Spinal cord injury occurs when there is any damage to the spinal cord that blocks communication between the brain and the body.

Introduction Of Spinal Cord Injury (SCI)

Definition:

Spinal cord injury occurs when there is any damage to the spinal cord that blocks communication between the brain and the body. After a spinal cord injury, a person’s sensory, motor and reflex messages are affected and may not be able to get past the damage in the spinal cord. In general, the higher on the spinal cord the injury occurs, the more dysfunction the person will experience. Injuries are referred to as complete or incomplete, based on whether any movement and sensation occurs at or below the level of injury. Each person’s recovery from spinal cord injury is different.

Causes:

  1. Traumatic Injuries such as motor vehicle accidents, fall, acts of violence, sports and recreational injuries.
  2. Non Traumatic injuries/ illness such as Cancer, Arthritis, Multiple Sclerosis, Osteoporosis and Inflammation of the Spinal Cord.

Risk Factor:

Spinal cord injuries affect more men than women. The majority of people who sustain a spinal cord injury are young adults between the ages of 16 and 30 because of riskier behaviors.

Symptoms:

Your ability to control your limbs after spinal cord injury depends on two factors:

  1. The location of the injury along your spinal cord and
  2. The severity of injury to the spinal cord.

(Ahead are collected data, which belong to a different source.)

-- ==== Sys2Proof/Certificates/Slice0/Obligations.lean ====
section
/-! DEFINITION. What is claimed of the model: one definition per statement, for the provers. -/

open Sys2Proof Sys2Proof.Machine

/-- One step takes the command at the front of the queue and runs it on the state with the rest of the queue; with no
command waiting the block idles (assumption 2, DESIGN CHOICE). -/
def Obligations.StepRunsFrontCommand : Prop :=
  (∀ (c : Instr) (s : State), step { s with pending := c :: s.pending } = exec c s) ∧
  (∀ (c : Instr) (rest : List Instr) (s : State), s.pending = c :: rest → step s = exec c { s with pending := rest }) ∧
  (∀ s : State, s.pending = [] → step s = .next s)

/-- The reset state: BOOT, the reset values of every parameter, every enable low, no latched fault, no open session, an empty
fault log, memory with nothing listed and an empty queue. The epoch record in flash is the model's
choice (assumption 12, DESIGN CHOICE). -/
def Obligations.ResetValues : Prop :=
  State.reset.dev = .boot ∧ State.reset.pending = [] ∧ State.reset.acm.epoch = 1 ∧ State.reset.flt.log = [] ∧
  State.reset.flt.safeCause = 0 ∧ State.reset.tick.commitAt = none ∧
  (∀ id ix, bankGet State.reset.par.active id ix = resetValue id ix ∧ bankGet State.reset.par.staged id ix = resetValue id ix) ∧
  (∀ c : ChanIx, (State.reset.em[c]).en = none) ∧
  (∀ q : SessIx, (State.reset.acm.sess[q]).open_ = false ∧ (State.reset.acm.sess[q]).helloCount = 0 ∧
    (State.reset.acm.sess[q]).haltCount = 0) ∧
  (∀ r : RopeIx, State.reset.flt.spare[r] = decide (32 ≤ r.1) ∧ State.reset.flt.failed[r] = false) ∧
  (∀ c : Copy, State.reset.mem.cells c = []) ∧ (∀ x : Fin 2, State.reset.mem.qdr[x] = [])

/-- The reset state meets the three invariants below. -/
def Obligations.ResetMeetsInvariants : Prop :=
  EmissionGated State.reset ∧ MemoryCanonical State.reset ∧ AuditBounded State.reset

/-- No command stops the block, and none touches the queue. -/
def Obligations.EveryCommandAnswersNext : Prop :=
  ∀ (c : Instr) (s : State), ∃ t, exec c s = .next t ∧ t.pending = s.pending

/-- The emission gate (11 R569): ECn_EN is asserted only in LIT with both interlock pins high and no Anchor fault latched,
and every step keeps it so. -/
def Obligations.EmissionGateKept : Prop := ∀ s t : State, EmissionGated s → step s = .next t → EmissionGated t

/-- The memories keep their canonical form over every step. -/
def Obligations.MemoryCanonicalKept : Prop := ∀ s t : State, MemoryCanonical s → step s = .next t → MemoryCanonical t

/-- The island's legally relevant data: only a seal change alters the weighing parameters and the image slots, and the audit
trail keeps its records in their places and its bound. -/
def Obligations.IslandRecordsKept : Prop :=
  ∀ (c : Instr) (s t : State), exec c s = .next t →
    (s.isl.audit <+: t.isl.audit) ∧
    (AuditBounded s → AuditBounded t) ∧
    ((∀ x, c ≠ .sealChange x) → t.isl.metro = s.isl.metro ∧ t.isl.slots = s.isl.slots ∧ t.isl.geom = s.isl.geom)

/-- ISLAND_START, ISLAND_CRYSTAL_FAIL, ISLAND_POWER_LOSS and SEAL_BREAK_CHANGE run and do this to the island, on a device
that has one, and nothing else. -/
def Obligations.IslandStartsAndStops : Prop :=
  (∀ s : State, s.isl.run = .off → ∃ t, exec .islandStart s = .next t ∧ t = { s with isl := t.isl } ∧
    (Config.variantNx = true → t = s) ∧
    (Config.variantNx = false →
      (s.isl.bootSlot = none → t.isl.run = .fault) ∧
      (∀ k, s.isl.bootSlot = some k → t.isl.run = .run ∧ t.isl.slot = k.1 ∧ t.isl.zero = s.isl.metro.zCal * 131072) ∧
      t.isl.audit = s.isl.audit ∧ t.isl.metro = s.isl.metro ∧ t.isl.legalOk = false)) ∧
  (∀ s : State, s.isl.run = .run → ∃ t, exec .islandCrystalFail s = .next t ∧ t = { s with isl := t.isl } ∧
    (Config.variantNx = true → t = s) ∧ (Config.variantNx = false → t.isl.run = .fault ∧ t.isl.legalOk = false)) ∧
  (∀ (s : State) (w : Bool), s.isl.run ≠ .off → ∃ t, exec (.islandPowerLoss w) s = .next t ∧ t = { s with isl := t.isl } ∧
    (Config.variantNx = true → t = s) ∧
    (Config.variantNx = false →
      t.isl.run = .off ∧ t.isl.legalOk = false ∧ t.isl.metro = s.isl.metro ∧ t.isl.slots = s.isl.slots ∧
      t.isl.sealOpen = s.isl.sealOpen ∧
      (w = false ∨ s.isl.sealOpen = false → t.isl.audit = s.isl.audit) ∧
      (w = true → s.isl.sealOpen = true → s.isl.audit.length < 4096 → t.isl.audit.length = s.isl.audit.length + 1))) ∧
  (∀ (s : State) (level : Bool), ∃ t, exec (.sealBreakChange level) s = .next t ∧ t = { s with isl := t.isl } ∧
    (Config.variantNx = true → t = s) ∧
    (Config.variantNx = false → t.isl.sealOpen = level ∧ (level = true → t.isl.legalOk = false) ∧
      t.isl.audit = s.isl.audit ∧ t.isl.metro = s.isl.metro))

/-- SEAL_CHANGE: the record of each kind, and the change. -/
def Obligations.SealChangeRecorded : Prop :=
  (∀ (s : State) (x : SealChange), s.isl.run ≠ .off → s.isl.sealOpen = true → s.isl.audit.length < 4096 →
    ∃ t, exec (.sealChange x) s = .next t ∧ t = { s with isl := t.isl, free := t.free } ∧
      (Config.variantNx = false →
        (∀ item m, (x = .calibration item m ∨ x = .parameter item m) → metroOk m = true →
          t.isl.metro = m ∧ ∃ r, t.isl.audit = s.isl.audit ++ [r] ∧ le16 r 0 = (s.isl.audit.length + 1) ∧
            u8 r 2 = (if x = .calibration item m then 1 else 2) ∧ r.length = 16) ∧
        (∀ item w, x = .geometry item w → geometryOk w = true →
          t.isl.geom = w ∧ t.isl.audit.length = s.isl.audit.length + 1) ∧
        (∀ k v i, x = .imageSlot k v i → s.isl.slots[k] = none →
          t.isl.slots[k] = some ⟨v, i⟩ ∧ t.isl.audit.length = s.isl.audit.length + 1) ∧
        (∀ k v i, x = .imageSlot k v i → s.isl.slots[k] ≠ none → t = s))) ∧
  (∀ (s : State) (x : SealChange), s.isl.sealOpen = false ∨ 4096 ≤ s.isl.audit.length →
    exec (.sealChange x) s = .next s)

/-- BRIDGE_CONVERSION: the raw load, its moving average and the record of every update. -/
def Obligations.BridgeConversionWeighs : Prop :=
  (∀ (s : State) (codes : Vector Int 4) (low : BitVec 4), s.isl.run = .run → s.isl.pllOut = false →
    ∃ t, exec (.bridgeConversion codes low) s = .next t ∧ t = { s with isl := t.isl, out := t.out } ∧
      (Config.variantNx = true → t = s) ∧
      (Config.variantNx = false →
        t.isl.raws = (s.isl.rawLoad codes :: s.isl.raws).take s.isl.metro.avg ∧
        t.isl.wf = t.isl.raws.foldl (· + ·) (0 : Int) / ((max t.isl.raws.length 1 : Nat) : Int) ∧
        (s.isl.metro.avg = 1 → t.isl.wf = s.isl.rawLoad codes) ∧
        t.isl.metro = s.isl.metro ∧ t.isl.tare = s.isl.tare ∧ t.isl.net = s.isl.net ∧ t.isl.audit = s.isl.audit ∧
        (s.isl.metro.everyUpdate = true → LineSent s t t.isl.record) ∧
        (s.isl.metro.everyUpdate = false → t.out = s.out))) ∧
  (∀ (s : State) (codes : Vector Int 4) (low : BitVec 4), s.isl.run ≠ .run ∨ s.isl.pllOut = true →
    exec (.bridgeConversion codes low) s = .next s)

/-- The five terminal commands and the end of the identification line. -/
def Obligations.TerminalCommands : Prop :=
  (∀ (s : State) (z0 : Int), s.isl.run = .run → s.isl.deUntil ≤ s.now → s.isl.zeroInit = some z0 → s.isl.stable = true →
    within s.isl.wf z0 (s.isl.percent 2) = true →
    ∃ t, exec .terminalZero s = .next t ∧ t = { s with isl := t.isl, out := t.out } ∧
      (Config.variantNx = false → t.isl.zero = s.isl.wf ∧ t.isl.tare = s.isl.tare ∧ LineSent s t t.isl.record)) ∧
  (∀ s : State, s.isl.run = .run → s.isl.deUntil ≤ s.now →
    (s.isl.stable = false ∨ ∀ z0, s.isl.zeroInit = some z0 → within s.isl.wf z0 (s.isl.percent 2) = false) →
    ∃ t, exec .terminalZero s = .next t ∧ t = { s with isl := { s.isl with deUntil := t.isl.deUntil }, out := t.out } ∧
      (Config.variantNx = false → LineSent s t nakLine)) ∧
  (∀ s : State, s.isl.run = .run → s.isl.deUntil ≤ s.now → s.isl.metro.tareSemi = true → s.isl.stable = true →
    0 < s.isl.gross → s.isl.gross ≤ (s.isl.metro.max : Int) * wOne →
    ∃ t, exec .terminalTare s = .next t ∧ t = { s with isl := t.isl, out := t.out } ∧
      (Config.variantNx = false → t.isl.tare = s.isl.shownGross ∧ t.isl.net = true ∧ t.isl.zero = s.isl.zero ∧
        LineSent s t t.isl.record)) ∧
  (∀ s : State, s.isl.run = .run → s.isl.deUntil ≤ s.now →
    (s.isl.metro.tareSemi = false ∨ s.isl.stable = false ∨ s.isl.gross ≤ 0 ∨ (s.isl.metro.max : Int) * wOne < s.isl.gross) →
    ∃ t, exec .terminalTare s = .next t ∧ t = { s with isl := { s.isl with deUntil := t.isl.deUntil }, out := t.out } ∧
      (Config.variantNx = false → LineSent s t nakLine)) ∧
  (∀ s : State, s.isl.run = .run → s.isl.deUntil ≤ s.now →
    (∃ t, exec .terminalClearTare s = .next t ∧ t = { s with isl := t.isl, out := t.out } ∧
      (Config.variantNx = false → t.isl.tare = 0 ∧ t.isl.net = false ∧ t.isl.zero = s.isl.zero ∧ LineSent s t t.isl.record)) ∧
    (∃ t, exec .terminalPrint s = .next t ∧ t = { s with isl := t.isl, out := t.out } ∧
      (Config.variantNx = false → t.isl.tare = s.isl.tare ∧ t.isl.net = s.isl.net ∧ t.isl.zero = s.isl.zero ∧
        t.isl.wf = s.isl.wf ∧ LineSent s t t.isl.record)) ∧
    (∃ t, exec .terminalIdentify s = .next t ∧ t = { s with isl := t.isl, out := t.out } ∧
      (Config.variantNx = false → t.isl.ident = some (s.now + 5000000000) ∧ t.isl.wf = s.isl.wf ∧ t.isl.tare = s.isl.tare ∧
        LineSent s t t.isl.record))) ∧
  (∀ (s : State) (u : Nat), s.isl.run = .run → s.isl.ident = some u →
    (u ≤ s.latest → ∃ t, exec .identifyTimeout s = .next t ∧ t = { s with isl := t.isl } ∧
      (Config.variantNx = false → t.isl.ident = none ∧ t.isl.wf = s.isl.wf ∧ t.isl.tare = s.isl.tare)) ∧
    (s.latest < u → exec .identifyTimeout s = .next s)) ∧
  (∀ (c : Instr) (s : State), s.now < s.isl.deUntil →
    c ∈ [Instr.terminalZero, Instr.terminalTare, Instr.terminalClearTare, Instr.terminalPrint, Instr.terminalIdentify] →
    exec c s = .next s)

/-- ISLAND_BUFFER_POST, LEGAL_READBACK and ISLAND_GEOMETRY_UPDATE. -/
def Obligations.WindowPostedAndChecked : Prop :=
  (∀ (s : State) (image : Bytes), s.isl.run = .run → s.isl.pllOut = false →
    image.length = 3 * (s.isl.geom[(0 : Fin 4)]).rw * (s.isl.geom[(0 : Fin 4)]).rh →
    ∃ t, exec (.islandBufferPost image) s = .next t ∧ t = { s with isl := t.isl } ∧
      (Config.variantNx = false → t.isl.postedNow = true ∧ t.isl.posted = some ⟨image, (s.isl.geom[(0 : Fin 4)]).rw,
        (s.isl.geom[(0 : Fin 4)]).rh, s.isl.valid && !s.isl.someMismatch⟩)) ∧
  (∀ (s : State) (h : HeadIx) (r : Readback) (rest : List Readback), s.isl.run = .run → (s.isl.heads[h]).queue = r :: rest →
    ∃ t, exec (.legalReadback h) s = .next t ∧ t = { s with isl := t.isl } ∧
      (Config.variantNx = false →
        (t.isl.heads[h]).queue = rest ∧
        (r.composing = false → (t.isl.heads[h]).composing = false ∧ (t.isl.heads[h]).shown = false ∧
          (t.isl.heads[h]).mismatches = (s.isl.heads[h]).mismatches) ∧
        (r.composing = true → r.crc = expectedCrc r.buf (s.isl.geom[h]).rw (s.isl.geom[h]).rh r.zoom →
          (t.isl.heads[h]).bad = 0 ∧ (t.isl.heads[h]).mismatches = (s.isl.heads[h]).mismatches) ∧
        (r.composing = true → r.crc ≠ expectedCrc r.buf (s.isl.geom[h]).rw (s.isl.geom[h]).rh r.zoom →
          (t.isl.heads[h]).good = 0 ∧ (t.isl.heads[h]).mismatches = inc 32 (s.isl.heads[h]).mismatches ∧
          (1 ≤ (s.isl.heads[h]).bad → (t.isl.heads[h]).inMismatch = true ∧ t.isl.legalOk = false)))) ∧
  (∀ s : State, s.isl.run ≠ .off →
    ∃ t, exec .islandGeometryUpdate s = .next t ∧ t = { s with isl := t.isl, lw := t.lw, flt := t.flt } ∧
      (Config.variantNx = false → t.lw.win = s.isl.geom) ∧ (Config.variantNx = true → t = s))

/-- ETH_AN_COMPLETE, ETH_TRAINING_COMPLETE, ETH_LINK_UP, ETH_LINK_LOSS and QSFP_MODULE_PRESENT. -/
def Obligations.LinkBringUp : Prop :=
  (∀ (s : State) (p : PortIx), mediaCopper (s.pN P.ETH_MEDIA p.1) = true → s.pB P.ETH_AN p.1 = true →
    (s.eth.ports[p]).phase = .down →
    ∃ t, exec (.ethAnComplete p) s = .next t ∧ t = { s with eth := t.eth } ∧ (t.eth.ports[p]).phase = .training ∧
      t.eth.ports[1 - p] = s.eth.ports[1 - p] ∧ t.eth.buf = s.eth.buf) ∧
  (∀ (s : State) (p : PortIx), mediaCopper (s.pN P.ETH_MEDIA p.1) = true → (s.eth.ports[p]).phase = .training →
    ∃ t, exec (.ethTrainingComplete p) s = .next t ∧ t = { s with eth := t.eth } ∧ (t.eth.ports[p]).phase = .trained ∧
      t.eth.ports[1 - p] = s.eth.ports[1 - p] ∧ t.eth.buf = s.eth.buf) ∧
  (∀ (s : State) (p : PortIx),
    (mediaCopper (s.pN P.ETH_MEDIA p.1) = true ∧ (s.eth.ports[p]).phase = .trained) ∨
      (s.pN P.ETH_MEDIA p.1 = 2 ∧ s.modulePresent p = true ∧ (s.eth.ports[p]).phase = .down) →
    ∃ t, exec (.ethLinkUp p) s = .next t ∧ t = { s with eth := t.eth, free := t.free, out := t.out } ∧ (t.eth.ports[p]).phase = .up ∧
      t.eth.ports[1 - p] = s.eth.ports[1 - p] ∧ t.eth.buf = s.eth.buf ∧
      (s.pN P.ETH_IPADDR p.1 ≠ 0 → Out.arp p false 0xFFFFFFFFFFFF (s.pN P.ETH_IPADDR p.1) ∈ t.out) ∧
      (s.memberships p ≠ [] → (s.eth.ports[p]).v1Until ≤ s.now → (s.eth.ports[p]).v2Until ≤ s.now →
        Out.igmp p 3 ((s.memberships p).map stateRec) ∈ t.out)) ∧
  (∀ (s : State) (t0 : Nat) (p : PortIx), (s.eth.ports[p]).phase = .up →
    ∃ t, exec (.ethLinkLoss t0 p) s = .next t ∧ t = { s with now := max s.now t0, eth := t.eth, flt := t.flt } ∧
      (t.eth.ports[p]).phase = firstPhase (s.pN P.ETH_MEDIA p.1) (s.pN P.ETH_AN p.1) ∧
      t.eth.ports[1 - p] = s.eth.ports[1 - p] ∧ t.eth.buf = s.eth.buf ∧ t.flt.seq = s.flt.seq + 1 ∧ ∃ e, t.flt.log.head? = some e ∧ e.block = 4 + p.1 ∧ e.code = 1 ∧ e.tick = s.tick.count) ∧
  (∀ (s : State) (g : Fin 16) (level : Bool),
    ∃ t, exec (.qsfpModulePresent g level) s = .next t ∧ t = { s with eth := t.eth } ∧ t.eth.gpio[g] = level ∧
      (∀ k : Fin 16, k ≠ g → t.eth.gpio[k] = s.eth.gpio[k]) ∧ t.eth.buf = s.eth.buf ∧
      (∀ p : PortIx, s.pN P.ETH_MEDIA p.1 = 2 → s.pN P.ETH_MODPRS p.1 = g.1 → level = true →
        (t.eth.ports[p]).phase = .down) ∧
      (∀ p : PortIx, s.pN P.ETH_MEDIA p.1 ≠ 2 ∨ s.pN P.ETH_MODPRS p.1 ≠ g.1 ∨ level = false → t.eth.ports[p] = s.eth.ports[p]))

The lowest part of your spinal cord that functions normally after injury is referred to as the neurological level of your injury. The severity of the injury is often called “the completeness” and is classified as either of the following:

  • Complete Injury: The injury is completeif almost all feeling (sensory function) and all ability to control movement (motor function) are lost below the level of traumatic lesion.
  • Incomplete injury: The injury is incomplete if there is some preservation of motor or sensory function below the level of injury including the sacral segments. There are varying degrees of incomplete injury.

Additionally, paralysis from a spinal cord injury may be referred to as:

a) Tetraplegia

  • Due to lesion at or above T1.
  • Damage to the spinal cord in the neck area (cervical segment) can result in complete or partial paralysis of the arms, hands, trunk and pelvic organs.
  • Breathing is only affected by injuries high on the spinal cord. But bowel and bladder control can be affected no matter where the spinal cord is injured.

b) Paraplegia

  • Due to lesion below T1.
  • Damage to the spinal cord at T1 and below can result in complete or partial paralysis of the lower body, legs and pelvic organs.

Signs and Symptoms:

Spinal cord injuries of any kind may result in one or more of the following signs and symptoms:

  • Loss of movement
  • Loss of sensation
  • Loss of bowel or bladder control
  • Exaggerated reflex activities or spasms
  • Changes in sexual function, sexual sensitivity and fertility
  • Pain or an intense stinging sensation
  • Difficulty breathing, coughing or clearing secretions from your lungs

Spinal Cord Injury (SCI) Levels

 Anatomy:

The spinal cord is divided into 31 segments, each with a pair of anterior (motor) and dorsal (sensory) spinal nerve roots.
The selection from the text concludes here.